▶ PROBLEM DETAILS:
Below are some records; copy each line in them that contains "syncAccept".

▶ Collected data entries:
/-! Events. -/

/-- An event with core 0 as given. -/
def evS (e : Event) (c : Core) : State := { at_ .c c with ev := e }
/-- The C stream of core 0 in a phase. -/
def cPh (ph : Phase) (f : CStream → CStream) : Core := { coreW with c := f { CStream.idle with pos := { posW with phase := ph, blk := 0 } } }
theorem witness_commitAsk : ∃ P, CommitEventRow (evS (.commitPhase1 0) (cPh .commit1 (fun c => { c with asks := [(0, 3)] }))) .commitPhase1 P :=
  ⟨_, .ask rfl rfl rfl rfl⟩
theorem witness_commitAccepted :
    ∃ P, CommitEventRow (evS (.commitPhase1 0) (cPh .commit1 (fun c => { c with asks := [(0, 3)], asked := true, until_ := 100 }))) .commitPhase1 P :=
  ⟨_, .accepted rfl rfl rfl rfl (by decide) (by decide) rfl⟩
theorem witness_commitRefused :
    ∃ P, CommitEventRow (evS (.commitPhase1 0)
      (cPh .commit1 (fun c => { c with asks := [(0, 3), (8, 3)], asked := true, until_ := 100, refused := some (.syncMisuse, 0, 0) }))) .commitPhase1 P :=
  ⟨_, .refused rfl rfl rfl rfl (by decide) (by decide) rfl⟩
theorem witness_commitNothing : ∃ P, CommitEventRow (evS (.commitPhase1 0) (cPh .commit1 id)) .commitPhase1 P :=
  ⟨_, .nothing rfl rfl rfl rfl rfl rfl (by decide) (by decide)⟩
theorem witness_commitBadObject :
    ∃ P, CommitEventRow (evS (.commitPhase1 0) (cPh .commit1 (fun c => { c with held := [.acq 0x10_0000 .core] }))) .commitPhase1 P :=
  ⟨_, .badObject rfl rfl rfl rfl rfl (by decide)⟩
theorem witness_commitShapes :
    ∃ P, CommitEventRow (evS (.commitPhase2 0) (cPh .commit2 (fun c => { c with shapes := [(3, 0xFF, 5)], peek2 := 1 }))) .commitPhase2 P :=
  ⟨_, .shapes rfl rfl rfl rfl⟩
theorem witness_commitStore :
    ∃ P, CommitEventRow (evS (.commitPhase2 0) (cPh .commit2 (fun c => { c with
      held := [.st 16 8 0xFFFF false], walk := some ⟨[(65, .dram 16)], none, [], none, 100, true⟩ }))) .commitPhase2 P :=
  ⟨_, .store (dpa := 16) rfl rfl rfl rfl rfl rfl⟩
theorem witness_commitAtomic :
    ∃ P, CommitEventRow (evS (.commitPhase2 0) (cPh .commit2 (fun c => { c with held := [.atomic .add true accBase 5 0 7] }))) .commitPhase2 P :=
  ⟨_, .atomic rfl rfl rfl rfl rfl⟩
/-- A merge of record 0 issued in cycle 90 is on its way. -/
def mergeT : Tile := { Tile.fresh with merges := [⟨0, .queue, 90, 101, 0, ⟨0, 0, 0, 0, 0, 0, []⟩⟩] }
theorem witness_commitSettle :
    ∃ P, CommitEventRow { evS (.commitPhase2 0) (cPh .commit2 (fun c => { c with held := [.albsettle 0] })) with tiles := [(0, mergeT)] }
      .commitPhase2 P := ⟨_, .settle rfl rfl rfl (by decide)⟩
theorem witness_commitSettleAgain :
    (∃ P, CommitEventRow { evS (.albedoSettleDone 0) (cPh .commit2 (fun c => { c with held := [.albsettle 0], settle := some 100 })) with
      tiles := [(0, mergeT)] } .albedoSettleDone P)
    ∧ ∃ P, CommitEventRow (evS (.albedoSettleDone 0) (cPh .commit2 (fun c => { c with held := [.albsettle 0], settle := some 100 }))) .albedoSettleDone P :=
  ⟨⟨_, .settleAgain rfl rfl (by decide)⟩, _, .settleDone rfl rfl (by decide)⟩
def askS (h : Held) : State :=
  { evS (.syncAccept 0x80) (cPh .commit1 (fun c => { c with asks := [(0x80, 0)], asked := true, held := [h] })) with
    waiters := [⟨0x80, 100, 0, .run 0⟩] }
def askW : Waiter := ⟨0x80, 100, 0, .run 0⟩
theorem witness_commitServe : (∃ P, CommitEventRow (askS (.atomic .add true (accBase + 0x80) 5 0 7)) .syncAccept P)
    ∧ (∃ P, CommitEventRow { askS (.atomic .add true (accBase + 0x80) 5 0 7) with reserved := [(0x80, 1)] } .syncAccept P)
    ∧ ∃ P, CommitEventRow { askS (.atomic .add true (accBase + 0x80) 5 0 7) with fencedR := [0] } .syncAccept P :=
  ⟨⟨_, .serve (w := askW) (key := 0x80) rfl ⟨rfl, by decide⟩ rfl (by decide) (by decide +kernel)⟩,
    ⟨_, .stays (w := askW) (key := 0x80) rfl ⟨rfl, by decide⟩ (by decide) rfl (by decide +kernel)⟩,
    _, .turnAway (w := askW) (key := 0x80) (cause := .destEclipsed) rfl ⟨rfl, by decide⟩ rfl (by decide) (by decide +kernel)⟩
theorem witness_runEnds :
    (∃ P, CommitEventRow (evS (.blockRunEnd ⟨0, .c⟩) (cPh .runEnd (fun c => { c with pos := { c.pos with rep := 1 } }))) .blockRunEnd P)
    ∧ (∃ P, CommitEventRow (evS (.blockRunEnd ⟨0, .c⟩) (cPh .runEnd id)) .blockRunEnd P)
    ∧ (∃ P, CommitEventRow (evS (.blockRunEnd ⟨0, .c⟩) (cPh .runEnd (fun c => { c with pos := { c.pos with exit := some (.block 8) } }))) .blockRunEnd P)
    ∧ (∃ P, CommitEventRow (evS (.blockRunEnd ⟨0, .c⟩) (cPh .runEnd (fun c => { c with pos := { c.pos with exit := some (.call 8) } }))) .blockRunEnd P)
    ∧ ∃ P, CommitEventRow (evS (.blockRunEnd ⟨0, .c⟩) (cPh .runEnd (fun c => { c with stack := [8], pos := { c.pos with exit := some .ret } }))) .blockRunEnd P :=
  ⟨⟨_, .again rfl rfl rfl rfl rfl rfl (by decide)⟩, ⟨_, .next rfl rfl rfl rfl rfl rfl (by decide)⟩, ⟨_, .branch rfl rfl rfl rfl rfl rfl⟩,
    ⟨_, .call rfl rfl rfl rfl rfl rfl⟩, _, .ret (rest := []) rfl rfl rfl rfl rfl rfl rfl⟩
def outerEnd (nlev cnt blk : Nat) : Outer :=
  { Outer.idle with active := true, nlev := nlev, cnt := Vector.replicate 6 cnt, pos := { posW with phase := .runEnd, exit := some .finish, blk := blk } }
theorem witness_outerEnds :
    (∃ P, CommitEventRow (evS (.blockRunEnd ⟨0, .x⟩) { coreW with xo := outerEnd 0 0 0 }) .blockRunEnd P)
    ∧ ∃ P, CommitEventRow (evS (.blockRunEnd ⟨0, .a⟩) { coreW with ao := outerEnd 1 2 8 }) .blockRunEnd P :=
  ⟨⟨_, .outerDone rfl rfl rfl rfl⟩, _, .outerNext rfl rfl rfl (by decide) (by decide) (by decide)⟩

▶ EXERCISE OUTPUT:
  { evS (.syncAccept 0x80) (cPh .commit1 (fun c => { c with asks := [(0x80, 0)], asked := true, held := [h] })) with
theorem witness_commitServe : (∃ P, CommitEventRow (askS (.atomic .add true (accBase + 0x80) 5 0 7)) .syncAccept P)
    ∧ (∃ P, CommitEventRow { askS (.atomic .add true (accBase + 0x80) 5 0 7) with reserved := [(0x80, 1)] } .syncAccept P)
    ∧ ∃ P, CommitEventRow { askS (.atomic .add true (accBase + 0x80) 5 0 7) with fencedR := [0] } .syncAccept P :=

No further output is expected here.